Hey,
Do you know when you hear about the same idea, person, or thing seemingly all at once? Well, that happened to me this summer with William Stewart Halsted.
Halsted is a fascinating character who made incredible contributions to society. But the lifestyle behind those innovations came at a steep cost. And not just for Halsted, but for many physicians and their patients today.
In this post, I’ll discuss how a leader’s lifestyle may have unintended consequences on the culture they create.
Stay clean,
Ben
🪞Beware Cokeheads Creating Culture🪞
Consider this: You start a new job. It’s in a stressful, high-stakes, life-or-death industry, but you knew that going in. Your job is meaningful, which you love. And it’s prestigious. So it’s all good.
Well, it’s all good, except that your boss is a maniacal genius, and he expects you to be a maniacal genius too. This boss is hard-charging, seems not to require sleep, and expects you to work upwards of 24+ hours a day with few or no days off. He checks on your work, whether it’s 2 pm or 2 am. He requires you to live at the office and punishes you if you leave. And for all these demands, your boss is bold, courageous, and innovative, changing the world right before you. And (as long as you stay on his good side) he gives you unprecedented responsibility and an opportunity to see your name in books that people will read for centuries. Everyone who works for him appears to be a total badass.

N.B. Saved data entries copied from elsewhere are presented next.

-- ==== Sys2Proof/Machine/Copy.lean ====
section
/-! DEFINITION. Copies: COPY, CBSEAL, CBWAIT, CBPOLL and the copy engine (08 R194 to R201, 03 R80, 04 R101 to R103, 10 R233). -/

namespace Sys2Proof.Machine

/-! ### The ring (08 R194, R195, R198) -/

/-- The scratchpad key of a ring entry. -/
def ringKey (core i : Nat) : Nat := scratchKey core (ringBase + 32 * i)
/-- A command whose ring entry is queued or active. -/
def State.ringBusy (s : State) (core i : Nat) : Bool := s.copyCmds.any fun c => c.2.ring = some (core, i)

/-- A command is written at the ring's next index with state 1, and the index advances. -/
def State.postCopy (s : State) (t src dst layout ctl : Nat) : State :=
  let core := coreOf t
  let th := s.thread t
  let i := (s.core core).ringNext % 64
  let batch := (th.sealed + 1) % 2 ^ 16
  let entry := src + dst * 2 ^ 64 + layout * 2 ^ 128 + ctl * 2 ^ 192 + 1 * 2 ^ 224 + laneOf t * 2 ^ 229 + squadOf t % 32 * 2 ^ 235 + batch * 2 ^ 240
  let s := s.scratchWrite (ringKey core i) 32 entry
  let s := s.modCore core fun c => { c with ringNext := (i + 1) % 64 }
  let s := { s with
    nextId := s.nextId + 1
    copyCmds := tset s.copyCmds s.nextId
      { ring := some (core, i), cluster := clusterOf core, core := core, ctx := s.ctxKey t, user := !th.supervisor, tid := t, batch := batch
        src := src, dst := dst, layout := layout, ctl := ctl }
    threads := tset s.threads t { th with copies := th.copies ++ [(batch, s.nextId)] } }
  s

/-- The threads blocked at a ring served in order (08 R198); fuel: the threads that wait. -/
def State.ringServe (s : State) (core : Nat) : Nat → State
  | 0 => s
  | n + 1 =>
    match (s.core core).ringWait with
    | [] => s
    | w :: r =>
      if s.ringBusy core ((s.core core).ringNext % 64) then s
      else
        let s := s.modCore core fun c => { c with ringWait := r }
        let s := s.postCopy w.tid ((w.copy[0]?).getD 0) ((w.copy[1]?).getD 0) ((w.copy[2]?).getD 0) ((w.copy[3]?).getD 0)
        (s.retire w.tid (s.thread w.tid).pc w.next).ringServe core n

/-- A control word that COPY refuses (08 R198): reserved bits, codec 0b11, width 0b11 with a codec. -/
def ctlBad (b : Nat) : Bool := bits b 31 20 ≠ 0 || b.testBit 7 || bits b 3 2 = 3 || (bits b 5 4 = 3 && bits b 3 2 ≠ 0)

/-- 08 R198. -/
def execCopy (o : Ops) (s : State) : Host.Outcome State Fault Refusal :=
  .next (runGroup (.copy o) o (fun iss s0 s t =>
    let b := s0.srcB iss t (.copy o) o.b
    let src := s0.pairAt iss t o.a 0
    let dst := s0.pairAt iss t o.a 2
    let lay := s0.pairAt iss t o.a 4
    if ctlBad b then (s, .trap ⟨6, 6, 0, 0⟩)
    else if (s.core iss.core).ringWait ≠ [] ∨ s.ringBusy iss.core ((s.core iss.core).ringNext % 64) = true then
      (s.modCore iss.core fun c => { c with ringWait := c.ringWait ++
        [{ tid := t, copy := [src, dst, lay, b], next := (iss.pc + (Instr.copy o).length) % 2 ^ 64 }] }, .stay (.blocked (.copyRing iss.core)))
    else (s.postCopy t src dst lay b, .next)) s)

/-! ### Batches (08 R200, R201) -/

/-- 08 R200. -/
def execCbseal (o : Ops) (s : State) : Host.Outcome State Fault Refusal :=
  .next (runGroup (.cbseal o) o (fun iss s0 s t =>
    let n := ((s0.thread t).sealed + 1) % 2 ^ 16
    ((s.modThread t fun th => { th with sealed := n }).writeD iss o t n 1 (kWriter s0 iss o t), .next)) s)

And, for a while, this fast-paced and rewarding work environment sustains you.
But this boss gradually becomes increasingly incoherent and paranoid, and you find your current workload unsustainable. One day you find out why. This boss is hopelessly addicted to cocaine.

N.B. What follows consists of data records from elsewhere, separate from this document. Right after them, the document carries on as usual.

/-- 07 R149: these instructions do not round: minnum and maxnum of 04 R89, the sign bit cleared, inverted or copied. k destinations of several squads: log 78.
04 R89: minnum and maxnum on bit patterns: one NaN gives the other operand, two give the canonical NaN; else the operands are ordered by sign and magnitude,
-0 below +0, and the result is one of their patterns. 07 R150 to R152: the integral value, the comparison to a predicate, the one bit of the class. wbs or a
latch field with FCMP's predicate: log 83. -/
def Obligations.FloatSignsAndTests : Prop :=
  (∀ (o : Ops) (f : FltFn),
    Gives (.fmin o f) o (regsOf f.fmt) (perElem f fun a b _ => minnum f.fmt a b) ∧
    Gives (.fmax o f) o (regsOf f.fmt) (perElem f fun a b _ => maxnum f.fmt a b) ∧
    Gives (.fabs o f) o (regsOf f.fmt) (perElem f fun a _ _ => a % 2 ^ (f.fmt.width - 1)) ∧
    Gives (.fneg o f) o (regsOf f.fmt) (perElem f fun a _ _ => a ^^^ 2 ^ (f.fmt.width - 1)) ∧
    Gives (.fcpsgn o f) o (regsOf f.fmt) (perElem f fun a b _ =>
      a % 2 ^ (f.fmt.width - 1) + b / 2 ^ (f.fmt.width - 1) * 2 ^ (f.fmt.width - 1))) ∧
  (∀ (f : Fmt) (a b : Nat), f.isFloat = true → a < 2 ^ f.width → b < 2 ^ f.width →
    let key (p : Nat) : Int := if p.testBit (f.width - 1) then -((p % 2 ^ (f.width - 1) : Nat) : Int) - 1 else p
    (val a f = .nan → val b f = .nan → minnum f a b = cnan f ∧ maxnum f a b = cnan f) ∧
    (val a f = .nan → val b f ≠ .nan → minnum f a b = b ∧ maxnum f a b = b) ∧
    (val a f ≠ .nan → val b f = .nan → minnum f a b = a ∧ maxnum f a b = a) ∧
    (val a f ≠ .nan → val b f ≠ .nan → minnum f a b = (if key b < key a then b else a) ∧ maxnum f a b = if key a < key b then b else a)) ∧
  (∀ (o : Ops) (f : FltFn) (g : FcmpFn),
    Gives (.frint o f) o (regsOf f.fmt) (perElem f fun a _ _ =>
      match val a f.fmt with
      | .nan => cnan f.fmt
      | .inf _ => a
      | .fin neg n d => rnd (.fin neg (rintMag neg n d f.rm) 1) f.fmt f.rm) ∧
    Gives (.fcmp o g) o 1 (fun a b _ =>
      let x := val (a % 2 ^ g.fmt.width) g.fmt
      let y := val (b % 2 ^ g.fmt.width) g.fmt
      (match g.cond with
        | .eq => x.eq y | .ne => !x.eq y | .lt => x.lt y | .le => x.lt y || x.eq y | .gt => y.lt x | .ge => y.lt x || x.eq y
        | .uno => x.isNan || y.isNan | .ord => !x.isNan && !y.isNan).toNat) ∧
    Gives (.fclass o f) o 1 (fun a _ _ =>
      let neg := a.testBit (f.fmt.width - 1)
      let e := a / 2 ^ Fmt.fracBits f.fmt % 2 ^ Fmt.expBits f.fmt
      let m := a % 2 ^ Fmt.fracBits f.fmt
      if e = 2 ^ Fmt.expBits f.fmt - 1 ∧ m ≠ 0 then (if m.testBit (Fmt.fracBits f.fmt - 1) then 2 ^ 9 else 2 ^ 8)
      else if e = 2 ^ Fmt.expBits f.fmt - 1 then (if neg then 2 ^ 0 else 2 ^ 7)
      else if e ≠ 0 then (if neg then 2 ^ 1 else 2 ^ 6)
      else if m ≠ 0 then (if neg then 2 ^ 2 else 2 ^ 5)
      else (if neg then 2 ^ 3 else 2 ^ 4)))

/-- 07 R153: an f16 result is the exact one rounded. The f32 result is a candidate the model leaves free, one for each lane and execution, where it keeps to
the rule (log 5); the statement holds for every value of the counter that names it. k destinations of several squads: the model's choice (log 78). 07 R153:
the f32 result is the exact one rounded, or a finite candidate no farther from it than the bound of the table, of magnitude 1 at most for FSIN, FCOS and
FTANH, and subnormal or zero, of the right sign, where the result underflows (R154). The exact one is R153's function: exact for FRCP, on the true root's side
of every multiple of 2^-t for FRSQ, within 2^-200 for the others; what lies that near to a midpoint of two f16 values is the model's (log 5). 07 R153, R154:
the results that are exact, and the special inputs, whatever the candidate. FLOG2(1) is +0, a sign that the rules do not give (log 100): the clause speaks of
its value. -/
def Obligations.Transcendentals : Prop :=
  (∀ (o : Ops) (f : FltFn) (s : State) (iss : Issue),
    let v (op : Transc) (i : Instr) (t : Nat) : Nat :=
      if f.fmt = .f16 then rnd (transc op (val (s.srcA iss t i o % 2 ^ 16) .f16)) .f16 .rne
      else transcF32 op (s.srcA iss t i o % 2 ^ 32) (Config.freeTransc (s.freeCount * 64 + laneOf t))
    let x : State := { s.begun iss with freeCount := s.freeCount + 1 }
    (Issues s iss (.frcp o f) o → ∃ r, exec (.frcp o f) s = .next r ∧ Wrote iss (.frcp o f) o 1 (s.guarded iss o) (v .rcp (.frcp o f)) x r) ∧
    (Issues s iss (.frsq o f) o → ∃ r, exec (.frsq o f) s = .next r ∧ Wrote iss (.frsq o f) o 1 (s.guarded iss o) (v .rsq (.frsq o f)) x r) ∧
    (Issues s iss (.fexp2 o f) o → ∃ r, exec (.fexp2 o f) s = .next r ∧ Wrote iss (.fexp2 o f) o 1 (s.guarded iss o) (v .exp2 (.fexp2 o f)) x r) ∧
    (Issues s iss (.flog2 o f) o → ∃ r, exec (.flog2 o f) s = .next r ∧ Wrote iss (.flog2 o f) o 1 (s.guarded iss o) (v .log2 (.flog2 o f)) x r) ∧
    (Issues s iss (.fsin o f) o → ∃ r, exec (.fsin o f) s = .next r ∧ Wrote iss (.fsin o f) o 1 (s.guarded iss o) (v .sin (.fsin o f)) x r) ∧
    (Issues s iss (.fcos o f) o → ∃ r, exec (.fcos o f) s = .next r ∧ Wrote iss (.fcos o f) o 1 (s.guarded iss o) (v .cos (.fcos o f)) x r) ∧
    (Issues s iss (.ftanh o f) o → ∃ r, exec (.ftanh o f) s = .next r ∧ Wrote iss (.ftanh o f) o 1 (s.guarded iss o) (v .tanh (.ftanh o f)) x r)) ∧
  ((∀ (op : Transc) (a : Nat) (cand : BitVec 32), a < 2 ^ 32 →
      let x := transc op (val a .f32)
      let y := transcF32 op a cand
      y = rnd x .f32 .rne ∨ y = cand.toNat ∧ ∃ v e c : Rat, (val a .f32).real = some v ∧ x.real = some e ∧ (val y .f32).real = some c ∧
        let ulp := (2 : Rat) ^ (max (Int.log 2 |e|) (-126) - 23)
        |c - e| ≤ (match op with
          | .rcp => ulp
          | .log2 => if 1 / 2 < v ∧ v < 2 then max (2 * ulp) (1 / 2 ^ 22) else 2 * ulp
          | .sin => max (2 * ulp) (1 / 2 ^ 23)
          | .cos => max (2 * ulp) (1 / 2 ^ 23)
          | _ => 2 * ulp) + 1 / 2 ^ 240 ∧
        (op = .sin ∨ op = .cos ∨ op = .tanh → |c| ≤ 1) ∧
        (|e| < 1 / 2 ^ 126 → y % 2 ^ 31 < 2 ^ 23 ∧ (val y .f32).signOf = x.signOf)) ∧
    (∀ (s : Bool) (n d : Nat), 0 < d →
      let v : Val := .fin s n d
      let x : Rat := (if s then -1 else 1) * n / d
      let near (op : Transc) (r : Real) : Prop := ∃ y : Rat, (transc op v).real = some y ∧ |(y : Real) - r| ≤ 1 / 2 ^ 200
      (0 < n → transc .rcp v = .fin s d n) ∧
      (0 < n → s = false → transc .rsq v = (Val.fin false d n).sqrt) ∧
      (n ≤ 4096 * d → ∃ y : Rat, (transc .exp2 v).real = some y ∧ |(y : Real) - (2 : Real) ^ (x : Real)| ≤ (2 : Real) ^ (x : Real) / 2 ^ 200) ∧
      (0 < n → s = false → near .log2 (Real.logb 2 x)) ∧
      near .sin (Real.sin (Real.pi * x)) ∧ near .cos (Real.cos (Real.pi * x)) ∧ near .tanh (Real.tanh x))) ∧
  (∀ (cand : BitVec 32),
    (∀ (a : Nat) (k : Int), a < 2 ^ 32 →
      ((val a .f32).real = some (k : Rat) → -149 ≤ k → k ≤ 127 → (val (transcF32 .exp2 a cand) .f32).real = some ((2 : Rat) ^ k)) ∧
      ((val a .f32).real = some ((2 : Rat) ^ k) → (val (transcF32 .log2 a cand) .f32).real = some (k : Rat)) ∧
      ((val a .f32).real = some (k : Rat) → transcF32 .sin a cand = a / 2 ^ 31 * 2 ^ 31 ∧
        transcF32 .cos a cand = if k % 2 = 0 then 0x3F800000 else 0xBF800000) ∧
      ((val a .f32).real = some ((k : Rat) + 1 / 2) → transcF32 .cos a cand = 0)) ∧
    (∀ f : Fmt, f = .f16 ∨ f = .f32 →
      let N := cnan f
      let S := 2 ^ (f.width - 1)
      let I := (2 ^ Fmt.expBits f - 1) * 2 ^ Fmt.fracBits f
      let one := (2 ^ (Fmt.expBits f - 1) - 1) * 2 ^ Fmt.fracBits f
      let gives (a : Nat) (rs : List Nat) : Prop := ([.rcp, .rsq, .exp2, .log2, .sin, .cos, .tanh] : List Transc).map (fun op =>
        if f = .f16 then rnd (transc op (val a f)) f .rne else transcF32 op a cand) = rs
      (∀ a < 2 ^ f.width, val a f = .nan → gives a [N, N, N, N, N, N, N]) ∧
      gives I [0, 0, I, I, N, N, one] ∧ gives (S + I) [S, N, 0, N, N, N, S + one] ∧
      gives 0 [I, I, one, S + I, 0, one, 0] ∧ gives S [S + I, S + I, one, S + I, S, one, S] ∧
      (∀ a n d, val a f = .fin true n d → 0 < n → ∀ op, op = .rsq ∨ op = .log2 →
        (if f = .f16 then rnd (transc op (val a f)) f .rne else transcF32 op a cand) = N)))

Meet William Halsted, the father of surgical residency
If you were a surgical resident under William Stewart Halsted, the above scenario was likely your experience.

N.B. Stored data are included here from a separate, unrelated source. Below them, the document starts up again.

-- ==== Sys2Proof/Laws/Table.lean ====
section
/-! SUPPORT. Tables: reading what was written, and what was not. -/

namespace Sys2Proof.Machine

variable {α : Type}

theorem tget?_tset (t : Tab α) (i j : Nat) (v : α) : tget? (tset t i v) j = if i = j then some v else tget? t j := by
  induction t with
  | nil => simp [tset, tget?]
  | cons x t ih =>
    obtain ⟨k, w⟩ := x
    simp only [tset]
    split
    · simp only [tget?]
    · split
      · subst_vars; simp only [tget?]; split <;> simp_all
      · simp only [tget?]
        split
        · subst_vars; split <;> simp_all
        · exact ih

@[simp] theorem tget?_tset_self (t : Tab α) (i : Nat) (v : α) : tget? (tset t i v) i = some v := by simp [tget?_tset]
theorem tget?_tset_ne {i j : Nat} (t : Tab α) (v : α) (h : i ≠ j) : tget? (tset t i v) j = tget? t j := by simp [tget?_tset, h]

theorem tget_tset (t : Tab α) (i j : Nat) (v d : α) : tget (tset t i v) j d = if i = j then v else tget t j d := by
  simp only [tget, tget?_tset]; split <;> rfl
@[simp] theorem tget_tset_self (t : Tab α) (i : Nat) (v d : α) : tget (tset t i v) i d = v := by simp [tget_tset]
theorem tget_tset_ne {i j : Nat} (t : Tab α) (v d : α) (h : i ≠ j) : tget (tset t i v) j d = tget t j d := by simp [tget_tset, h]

@[simp] theorem tget_nil (i : Nat) (d : α) : tget ([] : Tab α) i d = d := rfl

theorem tget?_tdel (t : Tab α) (i j : Nat) : tget? (tdel t i) j = if i = j then none else tget? t j := by
  induction t with
  | nil => simp [tdel, tget?]
  | cons x t ih =>
    obtain ⟨k, w⟩ := x
    simp only [tdel]
    split
    · subst_vars; simp only [ih, tget?]; split <;> simp_all
    · simp only [tget?, ih]; split <;> split <;> simp_all

theorem tget?_tdel_ne {i j : Nat} (t : Tab α) (h : i ≠ j) : tget? (tdel t i) j = tget? t j := by simp [tget?_tdel, h]
@[simp] theorem tget?_tdel_self (t : Tab α) (i : Nat) : tget? (tdel t i) i = none := by simp [tget?_tdel]

/-- Entries of other keys removed. -/
theorem tget?_filter (t : Tab α) (p : Nat × α → Bool) (j : Nat) (h : ∀ v, p (j, v) = true) : tget? (t.filter p) j = tget? t j := by
  induction t with
  | nil => rfl
  | cons x t ih =>
    obtain ⟨k, w⟩ := x
    simp only [List.filter_cons]
    by_cases hk : k = j
    · subst hk; simp [h, tget?]
    · split <;> simp [tget?, hk, ih]

end Sys2Proof.Machine
end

Halsted was, by all accounts, a tremendous achiever.1 Among other things, he’s widely credited with inventing surgical residency and, importantly for this post, the culture (and the current standards for surgical training) surrounding it.
What are the consequences?
Medical residency in the US is notoriously grueling.
I have many friends who went through it, and every single one talks about their experience as simultaneously the hardest and most rewarding part of their lives. Candidly, I’m a little jealous that they got to experience something so monastically chaotic.
But the culture created and modeled by Halsted comes at a cost. Sleep-deprived and overworked medical professionals make more mistakes, and the suicide rate among physicians is much higher than the general population.
The Learning
Creating a culture is one of the most difficult things anyone can do. It’s even more difficult to create a culture thoughtfully.
Often, culture is created by a leader who models behaviors (good and bad, healthy and unhealthy, sustainable and unsustainable). In Halsted’s case, his residents were celebrated for being bold and innovative. Unfortunately, it also meant that they were expected to match the energy level of a leader who was coked out of his mind.
If you’re fortunate enough to be in a leadership position, then be aware of the behaviors you model and the lifestyle that enables them. Maybe you can afford childcare that allows you to work long hours when your direct reports can’t. Maybe you have nonwork-related income streams that provide additional financial flexibility and independence. Maybe you have a spouse who manages all the domestic duties; maybe you don’t have sick kids to worry about (Halsted never had children of his own).
At a large enough organization, it’s fair to assume that your life situation isn’t like everyone else’s. That’s neither good nor bad, but taking it into account when working with others, and more importantly, modeling the behaviors that will establish your culture, is critical to avoid unintended and damaging consequences.
🙏Huge thanks to trauma surgeon and medical ethicist Dr. Allan Peetz for reading and providing notes on an early draft of this post.
Some of Halsted’s career highlights: invented modern residency training, invented surgical gloves so a nurse (who later became his wife) could handle antiseptics without pain, performed one of the first blood transfusions in the US (on his own sister, and he used his own blood. He operated on her immediately after the procedure and saved her life). His Wikipedia page is worth a read.